Data entries

************

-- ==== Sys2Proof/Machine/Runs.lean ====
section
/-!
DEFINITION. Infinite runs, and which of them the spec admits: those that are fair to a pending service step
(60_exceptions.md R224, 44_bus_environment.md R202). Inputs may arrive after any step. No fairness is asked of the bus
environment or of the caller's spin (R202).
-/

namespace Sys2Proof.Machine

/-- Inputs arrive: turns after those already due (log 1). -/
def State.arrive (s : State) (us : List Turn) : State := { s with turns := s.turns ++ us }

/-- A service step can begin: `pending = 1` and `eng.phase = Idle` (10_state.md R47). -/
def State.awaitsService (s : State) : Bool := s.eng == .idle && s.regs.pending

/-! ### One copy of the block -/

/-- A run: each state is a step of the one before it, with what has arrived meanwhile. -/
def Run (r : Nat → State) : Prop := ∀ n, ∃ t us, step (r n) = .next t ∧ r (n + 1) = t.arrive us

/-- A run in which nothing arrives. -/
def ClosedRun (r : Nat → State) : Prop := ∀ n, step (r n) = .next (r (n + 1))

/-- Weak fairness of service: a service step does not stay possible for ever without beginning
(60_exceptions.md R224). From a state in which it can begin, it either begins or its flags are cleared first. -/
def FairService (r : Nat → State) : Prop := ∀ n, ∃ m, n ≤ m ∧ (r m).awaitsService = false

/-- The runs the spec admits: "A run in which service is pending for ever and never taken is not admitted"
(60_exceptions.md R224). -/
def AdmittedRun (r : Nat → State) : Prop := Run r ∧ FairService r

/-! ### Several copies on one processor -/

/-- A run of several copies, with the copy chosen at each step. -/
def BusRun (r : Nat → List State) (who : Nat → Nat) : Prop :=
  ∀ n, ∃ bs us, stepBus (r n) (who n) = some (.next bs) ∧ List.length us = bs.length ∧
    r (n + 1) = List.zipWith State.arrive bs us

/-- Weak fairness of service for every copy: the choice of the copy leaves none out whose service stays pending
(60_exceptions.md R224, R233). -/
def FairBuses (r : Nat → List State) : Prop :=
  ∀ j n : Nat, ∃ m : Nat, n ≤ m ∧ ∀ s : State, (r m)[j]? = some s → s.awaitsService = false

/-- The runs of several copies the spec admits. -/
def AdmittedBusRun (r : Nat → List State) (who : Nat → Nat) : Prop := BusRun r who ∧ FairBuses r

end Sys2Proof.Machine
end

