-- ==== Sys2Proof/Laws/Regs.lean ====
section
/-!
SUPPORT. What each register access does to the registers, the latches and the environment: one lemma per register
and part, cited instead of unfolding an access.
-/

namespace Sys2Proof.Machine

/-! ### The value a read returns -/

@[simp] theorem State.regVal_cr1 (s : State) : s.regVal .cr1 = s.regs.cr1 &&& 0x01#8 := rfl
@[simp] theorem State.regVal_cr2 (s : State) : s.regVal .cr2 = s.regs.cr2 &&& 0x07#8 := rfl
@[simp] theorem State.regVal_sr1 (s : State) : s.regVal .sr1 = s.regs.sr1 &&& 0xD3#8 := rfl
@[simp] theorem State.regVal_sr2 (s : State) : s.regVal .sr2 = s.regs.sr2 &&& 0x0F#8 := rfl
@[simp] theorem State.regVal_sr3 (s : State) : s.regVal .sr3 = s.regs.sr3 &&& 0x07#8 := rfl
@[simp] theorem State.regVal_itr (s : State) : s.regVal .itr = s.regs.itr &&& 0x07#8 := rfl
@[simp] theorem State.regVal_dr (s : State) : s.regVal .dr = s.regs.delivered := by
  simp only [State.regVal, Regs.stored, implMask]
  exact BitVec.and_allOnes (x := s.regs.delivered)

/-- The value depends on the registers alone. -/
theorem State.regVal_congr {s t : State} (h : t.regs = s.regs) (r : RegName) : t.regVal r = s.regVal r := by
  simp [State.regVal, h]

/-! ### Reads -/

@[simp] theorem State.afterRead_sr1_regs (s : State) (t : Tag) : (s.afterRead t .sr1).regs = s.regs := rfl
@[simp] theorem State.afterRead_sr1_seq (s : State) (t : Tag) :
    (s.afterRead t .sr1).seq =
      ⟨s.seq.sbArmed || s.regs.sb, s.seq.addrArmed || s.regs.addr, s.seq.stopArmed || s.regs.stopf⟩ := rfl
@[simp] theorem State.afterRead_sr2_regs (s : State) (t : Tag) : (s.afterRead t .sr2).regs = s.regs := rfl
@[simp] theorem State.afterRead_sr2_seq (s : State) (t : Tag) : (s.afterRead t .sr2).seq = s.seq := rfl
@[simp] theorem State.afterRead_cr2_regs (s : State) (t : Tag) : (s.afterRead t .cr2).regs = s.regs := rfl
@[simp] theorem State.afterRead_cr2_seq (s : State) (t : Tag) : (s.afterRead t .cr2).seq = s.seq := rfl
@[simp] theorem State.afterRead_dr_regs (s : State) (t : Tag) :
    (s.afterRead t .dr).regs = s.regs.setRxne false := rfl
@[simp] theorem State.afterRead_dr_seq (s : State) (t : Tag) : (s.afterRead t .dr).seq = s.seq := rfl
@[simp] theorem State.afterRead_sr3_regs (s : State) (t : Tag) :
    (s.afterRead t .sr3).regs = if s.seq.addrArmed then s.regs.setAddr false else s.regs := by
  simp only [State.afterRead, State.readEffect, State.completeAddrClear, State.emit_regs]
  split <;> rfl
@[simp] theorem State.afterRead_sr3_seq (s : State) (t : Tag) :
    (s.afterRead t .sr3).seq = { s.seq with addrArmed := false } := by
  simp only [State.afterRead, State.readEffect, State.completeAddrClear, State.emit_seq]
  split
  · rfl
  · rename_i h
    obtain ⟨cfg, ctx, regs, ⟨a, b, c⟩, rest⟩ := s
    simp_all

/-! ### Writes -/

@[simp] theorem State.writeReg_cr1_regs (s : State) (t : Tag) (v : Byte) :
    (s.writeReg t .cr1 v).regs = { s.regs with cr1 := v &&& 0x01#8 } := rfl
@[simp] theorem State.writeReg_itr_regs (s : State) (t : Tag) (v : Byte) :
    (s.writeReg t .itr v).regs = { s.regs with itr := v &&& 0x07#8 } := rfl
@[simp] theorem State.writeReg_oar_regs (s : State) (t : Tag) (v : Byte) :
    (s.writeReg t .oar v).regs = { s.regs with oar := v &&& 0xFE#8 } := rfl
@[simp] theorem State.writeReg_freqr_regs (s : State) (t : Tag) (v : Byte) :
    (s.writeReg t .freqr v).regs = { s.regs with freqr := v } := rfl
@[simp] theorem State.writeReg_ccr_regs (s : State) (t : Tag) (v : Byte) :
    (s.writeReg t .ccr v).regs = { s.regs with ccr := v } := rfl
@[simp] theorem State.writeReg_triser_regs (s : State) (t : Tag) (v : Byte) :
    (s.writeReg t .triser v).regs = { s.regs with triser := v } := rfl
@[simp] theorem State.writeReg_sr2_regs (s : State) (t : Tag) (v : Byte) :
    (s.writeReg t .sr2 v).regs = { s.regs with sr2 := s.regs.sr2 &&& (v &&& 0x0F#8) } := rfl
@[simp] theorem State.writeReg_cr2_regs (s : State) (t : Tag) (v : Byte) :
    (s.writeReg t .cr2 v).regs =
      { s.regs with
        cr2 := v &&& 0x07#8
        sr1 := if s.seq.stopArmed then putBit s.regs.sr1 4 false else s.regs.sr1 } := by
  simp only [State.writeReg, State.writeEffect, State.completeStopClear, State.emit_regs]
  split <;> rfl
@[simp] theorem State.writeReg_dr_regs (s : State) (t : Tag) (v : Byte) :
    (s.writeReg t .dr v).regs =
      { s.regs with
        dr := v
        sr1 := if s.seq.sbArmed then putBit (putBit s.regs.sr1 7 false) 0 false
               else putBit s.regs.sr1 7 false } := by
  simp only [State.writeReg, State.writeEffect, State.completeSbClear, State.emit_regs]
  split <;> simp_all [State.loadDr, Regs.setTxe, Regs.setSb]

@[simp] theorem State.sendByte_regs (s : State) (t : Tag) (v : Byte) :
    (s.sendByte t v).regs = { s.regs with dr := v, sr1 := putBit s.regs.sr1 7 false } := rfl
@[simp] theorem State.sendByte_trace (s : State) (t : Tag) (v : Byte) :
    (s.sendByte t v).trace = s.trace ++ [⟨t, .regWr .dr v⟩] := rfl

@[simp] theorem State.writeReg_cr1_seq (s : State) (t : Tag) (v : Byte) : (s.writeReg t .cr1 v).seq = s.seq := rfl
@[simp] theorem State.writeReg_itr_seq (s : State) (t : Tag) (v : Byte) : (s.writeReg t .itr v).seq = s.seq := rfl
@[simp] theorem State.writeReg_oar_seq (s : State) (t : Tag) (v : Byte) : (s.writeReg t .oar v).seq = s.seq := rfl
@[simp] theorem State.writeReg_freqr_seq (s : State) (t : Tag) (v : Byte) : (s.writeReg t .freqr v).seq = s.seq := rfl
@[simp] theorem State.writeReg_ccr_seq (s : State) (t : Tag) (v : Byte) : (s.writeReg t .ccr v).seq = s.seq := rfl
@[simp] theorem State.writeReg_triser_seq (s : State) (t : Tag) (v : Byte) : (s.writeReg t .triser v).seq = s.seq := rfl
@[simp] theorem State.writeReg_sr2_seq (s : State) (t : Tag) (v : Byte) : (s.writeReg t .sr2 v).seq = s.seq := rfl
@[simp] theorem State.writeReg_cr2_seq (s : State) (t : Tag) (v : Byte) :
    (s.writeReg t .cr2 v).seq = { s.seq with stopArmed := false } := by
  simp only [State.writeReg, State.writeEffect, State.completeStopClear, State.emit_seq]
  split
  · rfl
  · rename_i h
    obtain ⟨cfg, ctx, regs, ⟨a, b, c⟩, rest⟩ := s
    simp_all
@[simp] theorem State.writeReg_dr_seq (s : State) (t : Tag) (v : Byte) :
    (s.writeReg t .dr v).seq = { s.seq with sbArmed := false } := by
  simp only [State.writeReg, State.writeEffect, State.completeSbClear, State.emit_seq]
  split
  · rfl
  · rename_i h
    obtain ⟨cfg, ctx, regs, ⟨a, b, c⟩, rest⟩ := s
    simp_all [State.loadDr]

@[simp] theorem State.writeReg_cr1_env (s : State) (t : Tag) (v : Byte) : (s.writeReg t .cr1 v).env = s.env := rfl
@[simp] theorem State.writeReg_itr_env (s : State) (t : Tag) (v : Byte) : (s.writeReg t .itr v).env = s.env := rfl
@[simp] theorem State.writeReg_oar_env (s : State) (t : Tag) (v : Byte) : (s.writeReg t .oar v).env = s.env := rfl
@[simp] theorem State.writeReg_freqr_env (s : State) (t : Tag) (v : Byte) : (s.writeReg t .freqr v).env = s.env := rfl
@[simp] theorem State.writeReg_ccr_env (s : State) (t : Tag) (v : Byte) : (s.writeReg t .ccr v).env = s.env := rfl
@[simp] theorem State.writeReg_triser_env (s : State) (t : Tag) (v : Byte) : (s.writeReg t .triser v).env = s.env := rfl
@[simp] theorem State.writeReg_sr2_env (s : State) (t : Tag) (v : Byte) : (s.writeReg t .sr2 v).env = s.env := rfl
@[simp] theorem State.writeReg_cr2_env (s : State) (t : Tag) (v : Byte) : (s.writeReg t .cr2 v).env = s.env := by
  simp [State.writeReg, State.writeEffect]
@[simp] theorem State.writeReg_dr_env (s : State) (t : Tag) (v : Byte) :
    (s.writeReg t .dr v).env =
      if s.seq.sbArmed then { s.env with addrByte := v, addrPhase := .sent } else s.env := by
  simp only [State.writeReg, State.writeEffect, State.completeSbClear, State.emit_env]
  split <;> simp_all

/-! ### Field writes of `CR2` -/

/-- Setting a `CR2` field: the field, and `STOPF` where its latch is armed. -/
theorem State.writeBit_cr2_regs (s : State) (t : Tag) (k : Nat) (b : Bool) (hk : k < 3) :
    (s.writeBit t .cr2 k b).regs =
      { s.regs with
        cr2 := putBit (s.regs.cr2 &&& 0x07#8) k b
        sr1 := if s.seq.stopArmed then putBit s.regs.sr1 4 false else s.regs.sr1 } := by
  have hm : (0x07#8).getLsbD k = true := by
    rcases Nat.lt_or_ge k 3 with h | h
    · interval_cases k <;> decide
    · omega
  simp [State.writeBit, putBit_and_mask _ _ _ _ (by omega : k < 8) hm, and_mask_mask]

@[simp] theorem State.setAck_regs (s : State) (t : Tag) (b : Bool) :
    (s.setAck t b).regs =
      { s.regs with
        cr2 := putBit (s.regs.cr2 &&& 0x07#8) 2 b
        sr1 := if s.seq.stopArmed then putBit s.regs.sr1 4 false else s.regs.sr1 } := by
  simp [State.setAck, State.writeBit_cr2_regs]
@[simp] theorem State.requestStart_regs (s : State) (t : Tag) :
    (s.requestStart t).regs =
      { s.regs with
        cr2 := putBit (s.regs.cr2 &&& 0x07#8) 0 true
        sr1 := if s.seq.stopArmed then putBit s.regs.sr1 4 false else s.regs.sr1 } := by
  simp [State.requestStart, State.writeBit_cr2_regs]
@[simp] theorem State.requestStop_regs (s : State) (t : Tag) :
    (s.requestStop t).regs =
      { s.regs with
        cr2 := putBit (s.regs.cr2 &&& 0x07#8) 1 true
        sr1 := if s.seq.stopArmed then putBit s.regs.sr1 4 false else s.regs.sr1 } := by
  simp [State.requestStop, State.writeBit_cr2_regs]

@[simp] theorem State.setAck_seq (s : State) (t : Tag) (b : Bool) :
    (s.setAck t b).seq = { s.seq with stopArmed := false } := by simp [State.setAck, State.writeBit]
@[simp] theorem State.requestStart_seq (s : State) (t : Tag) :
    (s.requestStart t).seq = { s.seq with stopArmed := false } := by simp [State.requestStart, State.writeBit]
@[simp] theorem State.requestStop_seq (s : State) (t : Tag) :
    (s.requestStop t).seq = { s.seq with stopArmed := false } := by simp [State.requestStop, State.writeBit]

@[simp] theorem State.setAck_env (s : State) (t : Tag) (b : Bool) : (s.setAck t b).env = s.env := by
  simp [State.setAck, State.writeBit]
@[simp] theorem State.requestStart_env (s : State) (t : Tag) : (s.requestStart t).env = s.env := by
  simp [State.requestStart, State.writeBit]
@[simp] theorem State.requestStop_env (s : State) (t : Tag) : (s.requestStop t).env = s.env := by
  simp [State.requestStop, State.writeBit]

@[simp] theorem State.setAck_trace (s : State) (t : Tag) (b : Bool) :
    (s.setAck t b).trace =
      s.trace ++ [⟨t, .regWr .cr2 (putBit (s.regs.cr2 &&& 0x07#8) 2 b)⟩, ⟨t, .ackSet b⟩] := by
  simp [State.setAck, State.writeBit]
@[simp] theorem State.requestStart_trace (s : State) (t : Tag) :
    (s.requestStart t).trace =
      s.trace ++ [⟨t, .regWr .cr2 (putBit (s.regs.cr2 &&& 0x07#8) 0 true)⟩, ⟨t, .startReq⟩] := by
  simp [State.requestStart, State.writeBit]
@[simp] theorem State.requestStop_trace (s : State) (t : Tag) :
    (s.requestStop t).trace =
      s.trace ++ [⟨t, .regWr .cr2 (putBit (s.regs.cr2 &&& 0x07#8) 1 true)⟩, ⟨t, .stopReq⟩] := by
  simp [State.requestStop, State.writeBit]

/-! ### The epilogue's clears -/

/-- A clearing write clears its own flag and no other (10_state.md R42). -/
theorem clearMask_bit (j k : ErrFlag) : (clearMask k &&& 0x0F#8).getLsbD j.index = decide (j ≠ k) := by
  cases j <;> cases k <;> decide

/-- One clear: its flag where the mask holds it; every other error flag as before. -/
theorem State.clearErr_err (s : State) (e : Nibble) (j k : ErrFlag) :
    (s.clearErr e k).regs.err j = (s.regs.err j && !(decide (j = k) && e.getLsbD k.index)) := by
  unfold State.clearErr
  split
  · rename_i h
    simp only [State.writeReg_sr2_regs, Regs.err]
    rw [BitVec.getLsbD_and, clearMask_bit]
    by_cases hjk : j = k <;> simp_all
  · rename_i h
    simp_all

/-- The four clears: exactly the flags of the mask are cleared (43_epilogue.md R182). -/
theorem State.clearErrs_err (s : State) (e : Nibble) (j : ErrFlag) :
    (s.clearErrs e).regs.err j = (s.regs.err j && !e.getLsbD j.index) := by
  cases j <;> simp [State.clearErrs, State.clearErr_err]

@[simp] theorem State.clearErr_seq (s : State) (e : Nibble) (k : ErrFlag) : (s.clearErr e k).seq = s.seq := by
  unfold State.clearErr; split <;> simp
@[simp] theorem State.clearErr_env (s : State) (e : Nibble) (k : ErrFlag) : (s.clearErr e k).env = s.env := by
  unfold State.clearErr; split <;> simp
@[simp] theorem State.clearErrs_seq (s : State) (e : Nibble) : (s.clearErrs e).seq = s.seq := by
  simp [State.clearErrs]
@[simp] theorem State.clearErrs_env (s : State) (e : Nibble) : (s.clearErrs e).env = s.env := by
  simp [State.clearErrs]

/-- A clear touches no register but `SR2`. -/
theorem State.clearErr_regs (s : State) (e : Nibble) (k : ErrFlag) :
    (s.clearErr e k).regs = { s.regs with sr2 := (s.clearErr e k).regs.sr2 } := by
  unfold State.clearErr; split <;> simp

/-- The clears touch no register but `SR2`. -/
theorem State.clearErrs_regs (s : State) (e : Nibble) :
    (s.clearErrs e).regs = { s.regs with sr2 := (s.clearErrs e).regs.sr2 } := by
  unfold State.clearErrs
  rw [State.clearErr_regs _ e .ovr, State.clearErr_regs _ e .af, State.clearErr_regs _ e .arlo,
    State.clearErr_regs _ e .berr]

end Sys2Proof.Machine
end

************

=== Exercise brief ===
Your task is to gather all lines from the entries above that hold the word "those".

=== Task result ===
DEFINITION. Infinite runs, and which of them the spec admits: those that are fair to a pending service step
/-- Inputs arrive: turns after those already due (log 1). -/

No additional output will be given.